**REQUIRED WORK:**
For the data below, restate word for word only the lines from the line containing "past it. -/" through the line containing "Vector.ext fun i", both ends included.

**Dataset entries:**
/-- R174: each of the two fields after the effect; the lemmas on the other window and scroll effects say the same of theirs. -/
theorem casetEffect_eq (b : Byte) (k : Block) :
    casetEffect b k = { k with
      colStart := (if k.param.toNat < 2 then word9 k.colStart (k.param.toNat % 2 == 0) b else k.colStart)
      colEnd := (if 2 ≤ k.param.toNat ∧ k.param.toNat < 4 then word9 k.colEnd (k.param.toNat % 2 == 0) b else k.colEnd) } := by
  simp only [← wordIndex_eq_zero, ← wordIndex_eq_one, ← assemble9_eq]
  unfold casetEffect
  split <;> simp_all

theorem rasetEffect_eq (b : Byte) (k : Block) :
    rasetEffect b k = { k with
      rowStart := (if k.param.toNat < 2 then word9 k.rowStart (k.param.toNat % 2 == 0) b else k.rowStart)
      rowEnd := (if 2 ≤ k.param.toNat ∧ k.param.toNat < 4 then word9 k.rowEnd (k.param.toNat % 2 == 0) b else k.rowEnd) } := by
  simp only [← wordIndex_eq_zero, ← wordIndex_eq_one, ← assemble9_eq]
  unfold rasetEffect
  split <;> simp_all

theorem ptlarEffect_eq (b : Byte) (k : Block) :
    ptlarEffect b k = { k with
      partialStart := (if k.param.toNat < 2 then word9 k.partialStart (k.param.toNat % 2 == 0) b else k.partialStart)
      partialEnd := (if 2 ≤ k.param.toNat ∧ k.param.toNat < 4 then word9 k.partialEnd (k.param.toNat % 2 == 0) b
        else k.partialEnd) } := by
  simp only [← wordIndex_eq_zero, ← wordIndex_eq_one, ← assemble9_eq]
  unfold ptlarEffect
  split <;> simp_all

/-- Settles O21: each of the three effects is its two fields. -/
theorem windowParameters : Obligations.WindowParameters := fun s b =>
  ⟨exec_paramFrame rfl (casetEffect_eq b s.block), exec_paramFrame rfl (rasetEffect_eq b s.block),
    exec_paramFrame rfl (ptlarEffect_eq b s.block)⟩

/-- R177: each of the three fields after the effect. -/
theorem vscrdefEffect_eq (b : Byte) (k : Block) :
    vscrdefEffect b k = { k with
      topArea := (if k.param.toNat < 2 then word9 k.topArea (k.param.toNat % 2 == 0) b else k.topArea)
      scrollArea := (if 2 ≤ k.param.toNat ∧ k.param.toNat < 4 then word9 k.scrollArea (k.param.toNat % 2 == 0) b
        else k.scrollArea)
      bottomArea := (if 4 ≤ k.param.toNat ∧ k.param.toNat < 6 then word9 k.bottomArea (k.param.toNat % 2 == 0) b
        else k.bottomArea) } := by
  simp only [← wordIndex_eq_zero, ← wordIndex_eq_one, ← wordIndex_eq_two, ← assemble9_eq]
  unfold vscrdefEffect
  split <;> simp_all

/-- R181: a byte of the first word goes to the scroll start and sets SCROLL. -/
theorem vscrsaddEffect_used {k : Block} (h : k.param.toNat < 2) (b : Byte) :
    vscrsaddEffect b k =
      { k with scrollStart := word9 k.scrollStart (k.param.toNat % 2 == 0) b }.setMode .scroll true := by
  simp only [vscrsaddEffect, wordIndex_eq_zero.mpr h, assemble9_eq]

/-- R181: every later byte is ignored. -/
theorem vscrsaddEffect_ignored {k : Block} (h : 2 ≤ k.param.toNat) (b : Byte) : vscrsaddEffect b k = k := by
  unfold vscrsaddEffect
  split
  · rename_i hword
    have := wordIndex_eq_zero.mp hword
    omega
  · rfl

/-- Settles O22: VSCRDEF writes one of three fields, and VSCRSADD its field and the bit of SCROLL. -/
theorem scrollParameters : Obligations.ScrollParameters := fun s b =>
  ⟨exec_paramFrame rfl (vscrdefEffect_eq b s.block), fun h => exec_paramFrame rfl (vscrsaddEffect_ignored h b),
    fun h => ⟨_, exec_paramFrame rfl (vscrsaddEffect_used h b), fun _ hj => s.block.setMode_getLsbD .scroll true hj⟩⟩

/-! ### Whole bytes (R182 to R187) -/

/-- R182 to R185: a parameter frame that stores the byte at index 0 in the field that `put` writes and `get` reads. -/
theorem exec_byteAtZero {i : Instr} {s : State} {b : Byte} (put : Block → Byte → Block) (get : Block → Byte)
    (hput : ∀ k, put k (get k) = k)
    (hexec : exec i s = onBlock (paramFrame fun k => if k.param = 0 then put k b else k) s) :
    exec i s =
      .next { s with block := advanceParam (put s.block (if s.block.param.toNat = 0 then b else get s.block)) } := by
  rw [exec_paramFrame hexec rfl]
  by_cases hparam : s.block.param = 0
  · simp [hparam, advanceParam]
  · have : s.block.param.toNat ≠ 0 := fun h => hparam (BitVec.eq_of_toNat_eq h)
    rw [if_neg hparam, if_neg this, hput]
    rfl

/-- Settles O24: each of the four commands stores one field. -/
theorem singleByteParameters : Obligations.SingleByteParameters := fun _ _ =>
  ⟨exec_byteAtZero (fun k v => { k with mac := v }) Block.mac (fun _ => rfl) rfl,
    exec_byteAtZero (fun k v => { k with ifBpp := v }) Block.ifBpp (fun _ => rfl) rfl,
    exec_byteAtZero (fun k v => { k with ifCtl := v }) Block.ifCtl (fun _ => rfl) rfl,
    exec_byteAtZero (fun k v => { k with gamma := v }) Block.gamma (fun _ => rfl) rfl⟩

/-- A write inside the table, in the form that also covers an index past it. -/
theorem set_eq_setIfInBounds (table : Vector Byte 16) {n : Nat} (h : n < 16) (b : Byte) :
    table.set n b = table.setIfInBounds n b :=
  Vector.ext fun i hi => by rw [Vector.getElem_set, Vector.getElem_setIfInBounds]

/-- R186: the table after the effect; `setIfInBounds` ignores the 17th and later bytes. -/
theorem pvgamctrlEffect_eq (b : Byte) (k : Block) :
    pvgamctrlEffect b k = { k with gammaTable0 := k.gammaTable0.setIfInBounds k.param.toNat b } := by
  unfold pvgamctrlEffect
  split
  · rw [set_eq_setIfInBounds]
  · rw [Vector.setIfInBounds_eq_of_size_le (by omega)]

/-- R187: as for table 0. -/
theorem nvgamctrlEffect_eq (b : Byte) (k : Block) :
    nvgamctrlEffect b k = { k with gammaTable1 := k.gammaTable1.setIfInBounds k.param.toNat b } := by
  unfold nvgamctrlEffect
  split
  · rw [set_eq_setIfInBounds]
  · rw [Vector.setIfInBounds_eq_of_size_le (by omega)]

/-- R186, R187: an entry of a gamma table after a write at the index of the parameter, wherever that is. -/
theorem setIfInBounds_getElem_fin (table : Vector Byte 16) (n : Nat) (b : Byte) (j : Fin 16) :
    (table.setIfInBounds n b)[j] = if j.val = n then b else table[j] := by
  simp only [Fin.getElem_fin, Vector.getElem_setIfInBounds, eq_comm (a := n)]

/-- Settles O25: each of the two effects writes its table at the index, when that is in the table. -/
theorem gammaTableParameters : Obligations.GammaTableParameters := fun s b =>
  ⟨⟨s.block.gammaTable0.setIfInBounds s.block.param.toNat b, exec_paramFrame rfl (pvgamctrlEffect_eq b s.block),
      setIfInBounds_getElem_fin s.block.gammaTable0 _ b⟩,
    ⟨s.block.gammaTable1.setIfInBounds s.block.param.toNat b, exec_paramFrame rfl (nvgamctrlEffect_eq b s.block),
      setIfInBounds_getElem_fin s.block.gammaTable1 _ b⟩⟩

/-- Settles O26: no effect comes before the increment. -/
theorem otherParametersOnlyCount : Obligations.OtherParametersOnlyCount := by
  intro s b
  have hsucc : BitVec.ofNat 32 ((s.block.param.toNat + 1) % 2 ^ 32) = s.block.param + 1 :=
    BitVec.eq_of_toNat_eq (by simp [BitVec.toNat_add])
  rw [hsucc]
  rfl

end Sys2Proof.Machine
end

section
/-! Pixel bytes (O27, O28): where the cursor goes, what a store leaves in the GRAM, and which bytes store. -/

namespace Sys2Proof.Machine

/-! ### The cursor and the GRAM (R262 to R267) -/

/-- R263, R264: an axis of the cursor one step on, through the mask of a GRAM column. -/
theorem columnStep_toNat (x : U9) (reversed : Bool) :
    ((if reversed then x - 1 else x + 1) &&& 0xFF).toNat = (x.toNat + if reversed then 255 else 1) % 256 := by
  have hmask : ∀ y : U9, (y &&& 0xFF).toNat = y.toNat % 256 := fun y => by
    rw [BitVec.toNat_and]
    exact Nat.and_two_pow_sub_one_eq_mod y.toNat 8
  rw [hmask]
  cases reversed
  · simp [BitVec.toNat_add]
  · simp only [if_true, BitVec.toNat_sub, show (1 : U9).toNat = 1 from rfl]
    omega

/-- R263, R264: an axis of the cursor one step on, through the mask of a GRAM row. -/
theorem rowStep_toNat (x : U9) (reversed : Bool) :
    ((if reversed then x - 1 else x + 1) &&& 0x1FF).toNat = (x.toNat + if reversed then 511 else 1) % 512 := by
  have hmask : ∀ y : U9, y &&& 0x1FF = y := fun y => BitVec.and_allOnes
  rw [hmask]
  cases reversed
  · simp [BitVec.toNat_add]
  · simp only [if_true, BitVec.toNat_sub, show (1 : U9).toNat = 1 from rfl]
    omega

/-- R266: the pass is not complete while the slow axis is not at its end, or when a range of the window is inverted. -/
theorem pass_open {slow slowEnd colStart colEnd rowStart rowEnd : U9}
    (h : slow ≠ slowEnd ∨ colEnd.toNat < colStart.toNat ∨ rowEnd.toNat < rowStart.toNat) :
    ¬ (slow = slowEnd ∧ colStart ≤ colEnd ∧ rowStart ≤ rowEnd) := by
  rintro ⟨hslow, hcols, hrows⟩
  rw [BitVec.le_def] at hcols hrows
  rcases h with h | h | h
  · exact h hslow
  · omega
  · omega

/-- R263 to R266: the advance, in the arithmetic of the claims. -/
theorem cursorAdvanced_cursorAdvance {k : Block} (h : k.exhausted = false) : CursorAdvanced k (cursorAdvance k) := by
  constructor
  · intro hrcx
    rw [cursorAdvance_column k hrcx]
    refine ⟨fun hfast => ?_, fun hfast hslow hcols hrows => ?_, fun hfast hopen => ?_⟩
    · rw [if_neg hfast]
      exact ⟨h, rfl, columnStep_toNat k.colReg _⟩
    · rw [if_pos hfast, if_pos ⟨hslow, hcols, hrows⟩]
      exact ⟨rfl, rfl, rfl⟩
    · rw [if_pos hfast, if_neg (pass_open hopen)]
      exact ⟨h, rfl, rowStep_toNat k.rowReg false⟩
  · intro hrcx
    rw [cursorAdvance_row k hrcx]
    refine ⟨fun hfast => ?_, fun hfast hslow hcols hrows => ?_, fun hfast hopen => ?_⟩
    · rw [if_neg hfast]
      exact ⟨h, rfl, rowStep_toNat k.rowReg _⟩
    · rw [if_pos hfast, if_pos ⟨hslow, hcols, hrows⟩]
      exact ⟨rfl, rfl, rfl⟩
    · rw [if_pos hfast, if_neg (pass_open hopen)]
      exact ⟨h, rfl, columnStep_toNat k.colReg false⟩

/-- R263 to R267: a store into a cursor that is not exhausted moves it one pixel on. -/
theorem cursorAdvanced_storePixel (x y z : Byte) {k : Block} (h : k.exhausted = false) :
    CursorAdvanced k (storePixel x y z k) := by
  obtain ⟨hrow, hcol, hexhausted⟩ := storePixel_cursor x y z h
  have hadvance := cursorAdvanced_cursorAdvance h
  unfold CursorAdvanced at hadvance ⊢
  rwa [hrow, hcol, hexhausted]

/-- R262: a store leaves every byte but the colour lanes of the cursor's cell as it was. -/
theorem storePixel_frame_read_ne (x y z : Byte) (k : Block) {a : Nat}
    (ha : ∀ lane < 3, a ≠ frameAddr k.rowReg.toNat k.colReg.toNat lane) :
    (storePixel x y z k).frame.read a = k.frame.read a := by
  cases h : k.exhausted with
  | true => rw [storePixel_exhausted x y z h]
  | false =>
    rw [storePixel_frame x y z h]
    split
    · obtain ⟨-, -, -, hother⟩ := putFrame_read k k.rowReg.toNat k.colReg.toNat x y z
      exact hother a ha
    · rfl

/-- R262: a store with the cursor outside the GRAM writes nothing. -/
theorem storePixel_frame_outside (x y z : Byte) {k : Block} (hout : 320 ≤ k.rowReg.toNat ∨ 240 ≤ k.colReg.toNat) :
    (storePixel x y z k).frame = k.frame := by
  cases h : k.exhausted with
  | true => rw [storePixel_exhausted x y z h]
  | false =>
    have hin : cursorInGram k = false := by
      simp only [cursorInGram, Config.numRows, Config.numCols, Bool.and_eq_false_iff, decide_eq_false_iff_not]
      omega
    rw [storePixel_frame x y z h, hin]
    rfl

/-! ### Bytes that latch (R179, R230 to R233) -/

/-- R170: a pixel parameter whose byte completes leaves what the byte leaves, one byte on. -/
theorem exec_pixelParam {i : Instr} {s : State} {b : Byte} {k : Block} (hexec : exec i s = onBlockChecked (pixelParamFrame b) s)
    (hbyte : memoryWriteByte b s.block = .ok k) : exec i s = .next { s with block := advanceParam k } := by
  rw [hexec]
  exact onBlockChecked_ok (by rw [pixelParamFrame_eq_map, hbyte]; rfl)

/-- R179, R230: in configuration mode, or at a depth without a format, a pixel byte does nothing. -/
theorem memoryWriteByte_disabled {k : Block} (b : Byte)
    (h : k.ifCtl.getLsbD 4 = true ∨ (k.ifBpp.toNat % 8 ≠ 3 ∧ k.ifBpp.toNat % 8 ≠ 5 ∧ k.ifBpp.toNat % 8 ≠ 6)) :
    memoryWriteByte b k = .ok k := by
  unfold memoryWriteByte
  split
  · rfl
  · rename_i hctl
    obtain ⟨h3, h5, h6⟩ := h.resolve_left hctl
    have hdepth : bitsPerPixel k.ifBpp = none := by rw [bitsPerPixel_eq, if_neg h3, if_neg h5, if_neg h6]
    rw [serialPixelByte, hdepth]

/-- Settles O27: the byte does nothing, and then `param` counts it. -/
theorem disabledPixelBytesOnlyCount : Obligations.DisabledPixelBytesOnlyCount := fun _ b h =>
  ⟨exec_pixelParam rfl (memoryWriteByte_disabled b h), exec_pixelParam rfl (memoryWriteByte_disabled b h)⟩

/-- A pixel byte completes and changes the accumulators alone. -/
def Latches (k : Block) (o : Except Fault Block) : Prop :=
  ∃ red green blue, o = .ok (k.withSerial k.param red green blue)

/-- A pixel byte completes with one store, and otherwise changes the accumulators alone. -/
def Stores (k : Block) (o : Except Fault Block) : Prop :=
  ∃ x y z red green blue, o = .ok ((storePixel x y z k).withSerial k.param red green blue)

/-- R179, R231 to R233: which demultiplexer takes the byte. -/
theorem memoryWriteByte_demux {k : Block} (b : Byte) (hctl : k.ifCtl.getLsbD 4 = false) :
    (k.ifBpp.toNat % 8 = 6 → memoryWriteByte b k = demux18 b (k.param.toNat % 3) k) ∧
    (k.ifBpp.toNat % 8 = 5 → memoryWriteByte b k = demux16 b (k.param.toNat % 2) k) ∧
    (k.ifBpp.toNat % 8 = 3 → memoryWriteByte b k = demux12 b (k.param.toNat % 3) k) := by
  have hmode : k.configOnly = false := hctl
  rw [memoryWriteByte, hmode, serialPixelByte, bitsPerPixel_eq]
  refine ⟨fun h => ?_, fun h => ?_, fun h => ?_⟩ <;> rw [h] <;> rfl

**TASK RESPONSE:**
/-- A write inside the table, in the form that also covers an index past it. -/
theorem set_eq_setIfInBounds (table : Vector Byte 16) {n : Nat} (h : n < 16) (b : Byte) :
    table.set n b = table.setIfInBounds n b :=
  Vector.ext fun i hi => by rw [Vector.getElem_set, Vector.getElem_setIfInBounds]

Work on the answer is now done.